Familiarity with the canvas. If this is your first workflow, read the Trigger and Connector node docs linked at the bottom first.

Step 1: Agent Mode - Let the AI Pick Tools

Add a Connector node to the canvas and set its mode to Agent. Give it a goal in natural language and choose the connector and the tools it is allowed to call (for example monday with create-item and list-boards, or slack with send-message). The agent reads the prompt, inspects the allowed tools, and decides which to call and in what order. Use Agent mode when the exact steps depend on the input, for example: "Triage this support email. If it is billing, create a Monday item on the Finance board, otherwise reply on Slack." For deterministic single-tool calls (create an order, fetch a record), use Direct mode instead so there is no AI cost.

Step 2: Response Schema - Constrain the JSON Shape

In an Agent-mode Connector node, fill in the Response Schema field with a JSON schema. The model is then forced to return JSON that matches the schema, which means the next step can reference the node's output variable (for example {{ triage.category }}) without defensive parsing. A typical schema for order triage:

{
  "type": "object",
  "properties": {
    "category": { "type": "string", "enum": ["billing", "shipping", "product", "other"] },
    "urgency": { "type": "string", "enum": ["low", "medium", "high"] },
    "summary": { "type": "string" }
  },
  "required": ["category", "urgency", "summary"]
}

Downstream Condition nodes can branch on {{ triage.category }} with zero ambiguity.

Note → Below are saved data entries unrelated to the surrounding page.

-- ==== Sys2Proof/Word.lean ====
section
/-! DEFINITION. The words of the machine: bytes, the 32-bit part time, the 512-bit configuration image, and an instant. -/

namespace Sys2Proof

/-- One byte: a face link byte, a character of a display text, a byte of the configuration memory. -/
abbrev Byte := BitVec 8

/-- Part time: a 32-bit count of milliseconds that wraps (R172). -/
abbrev PartTime := BitVec 32

/-- The 64 bytes of the configuration image as one string of bits, byte 0 the most significant (chapter 11.2). -/
abbrev Image := BitVec 512

/-- A text of the display: the eight-bit codes of its characters, first character first (R161). -/
abbrev Text := List Byte

/-- A moment finer than part time: the millisecond and the units of 1/576 ms passed in it
(DESIGN CHOICE, log entry 1: a whole number of units makes every character time of R136 exact). -/
structure Instant where
  ms : PartTime
  sub : Nat
deriving DecidableEq, Repr

end Sys2Proof
end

Step 3: Knowledge - Ground the Answer in Your Docs

Add a Knowledge node in Query mode. Point its Collection at a persistent collection you have already embedded into (policy docs, product manuals, runbooks), write a natural-language Prompt, set Result Count (default 5), and pick a Model for synthesis. The node retrieves the most relevant passages and returns a grounded answer in its Output Variable. This is retrieval-augmented generation in one node. Use it whenever an answer needs to be grounded in something other than the model's training data, for example replying to a customer with the exact wording from your shipping policy. You can also add an optional Response Schema to force structured output. To build the collection first, add a Knowledge node in Embed mode (or use the Knowledge section of the sidebar to upload and embed documents).

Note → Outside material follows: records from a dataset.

-- ==== Sys2Proof/Machine/Modes.lean ====
section
/-! DEFINITION. Entering the station states: SELF_TEST, LISTEN, ACTIVE, SILENT on a conflict, HALTED (chapters 3.6 and
10). -/

namespace Sys2Proof.Machine

/-- The loopback released: the transmitter IDLE, the FIFO empty, nothing pending, the assembler HUNTING with an empty
buffer (R152; the frame compared has been taken, log entry 19; the broken mark no, log entry 32). -/
def LinkPort.released (l : LinkPort) : LinkPort :=
  { l.lineFree with
    loopback := false, fifo := [], lossPending := false, lastArrival := none, awaitRest := false, assembler := .hunting,
    buffer := [], broken := false, busy := false, busySince := none, busyUnits := 0 }

/-- SELF_TEST is entered: the loopback engaged, the self-test timer started, test frame 1 handed (R152, R178). -/
def State.enterSelfTest (s : State) : State :=
  { s with
    station := .selfTest
    startup := { s.startup with selfTestTimer := s.timer 100, expected := 1 }
    link := { s.link with loopback := true } }.handTestFrame 1

/-- LISTEN is entered: the loopback released, the receiver on, RDY_OUT active, the join and scan timers started, and an
active CD_IN passed on as a carrier rise (R179, R135, R105, R151). -/
def State.enterListen (s : State) : State :=
  let s := { s with
    station := .listen
    startup := { s.startup with selfTestTimer := none, expected := 0, handed := 0, joinTimer := s.timer 3000 }
    link := { s.link.released with receiveEnable := true, rdyOut := true }
    scan := { s.scan with timer := s.timer s.settings.scanPeriod } }
  if s.pins.cdIn then s.watchCarrier else s

/-- ACTIVE is entered: a beacon is built at once and the beacon timer starts (R130, R120). -/
def State.enterActive (s : State) : State :=
  let s := { s with station := .active, startup := { s.startup with joinTimer := none } }.buildBeacon
  { s with channel := { s.channel with beaconTimer := s.timer s.settings.beaconPeriod } }

/-- HALTED is entered with its reason: the read and the self-test stop, the loopback is released (R181, R173, R178). -/
def State.enterHalted (s : State) (reason : HaltReason) : State :=
  { s with
    station := .halted
    startup := { s.startup with haltReason := some reason, read := .stopped, readTimer := none, selfTestTimer := none,
                                expected := 0, handed := 0 }
    link := s.link.released }

/-- A conflict report (R59, R131): LISTEN and ACTIVE become SILENT and the CONFLICT condition arises; SILENT stays. -/
def State.takeConflict (s : State) : State :=
  match s.station with
  | .listen =>
    { s with station := .silent, startup := { s.startup with joinTimer := none } }.report .conflict true
  | .active => { s with station := .silent, channel := s.channel.leaveActive }.report .conflict true
  | .silent => s
  | .reset => s
  | .configRead => s
  | .selfTest => s
  | .halted => s

end Sys2Proof.Machine
end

Step 4: Document Processing - Pull Text Out of Files

Use the pdf connector's extract-text tool to pull text from a PDF, or the csv connector's parse tool to turn a spreadsheet into structured rows. For scanned images, embed the file with a Knowledge node using the Images via OCR document type. Feed the extracted text into an Agent-mode Connector node with a Response Schema. This pattern handles invoices, contracts, expense reports, and scanned forms: the agent does the field extraction, and your downstream nodes do the routing and posting.

Step 5: Pick the Right Model

Each Agent-mode Connector node and each Knowledge Query node exposes a Model field. The trade-off is cost, latency, and reasoning ability:

Faster, lower-cost models - good for classification, simple extraction, and high-volume routing.
Balanced models - handle most multi-step reasoning and tool use well.
Most capable models - reach for these when the task involves nuanced reasoning, code, or long synthesis, where a wrong answer is expensive.
Large-context models - useful when you need to process a long document in a single pass.

If you are unsure which to choose, ask Miraxa, the intelligent layer across your automation, right from the page you are working on. Miraxa knows the workflow you are editing and can recommend a model or explain the difference between Agent mode and Direct mode in context.

Step 6: Code Runner - Drop Down When AI Is Overkill

For deterministic logic (formatting, regex, math, custom data shaping), use a Connector node in Direct mode pointing at the code connector with execute-javascript or execute-python. It is cheaper and more predictable than Agent mode for things that don't need reasoning, and it costs no AI credits. A good rule: if you can describe the logic in three lines of pseudocode, use the code connector instead of an agent.

Tips

Match the model to the task. Do not pay top-tier model prices for what a faster, cheaper model can classify in a fraction of a second.
Prefer a Response Schema over free-form text any time the next node has to read a specific field.
Keep allowed tool lists small. Giving an Agent-mode node 30 tools confuses the model and balloons token usage. Five focused tools per agent is a sweet spot.
Reuse a persistent collection for high-volume flows so you embed your reference documents once and query them from many workflows, rather than re-embedding on every run.

Common Pitfalls

Skipping schema validation. Even with a Response Schema, a model can produce empty strings or missing optional fields. Add a Condition node to short-circuit on bad input.
Hidden costs. A Loop that calls an Agent-mode node per item can add up fast. Use a single agent call with batched input where possible.
Stale knowledge. If your source documents change, your collection needs re-embedding. Schedule a refresh workflow that re-embeds the updated files rather than embedding once and forgetting.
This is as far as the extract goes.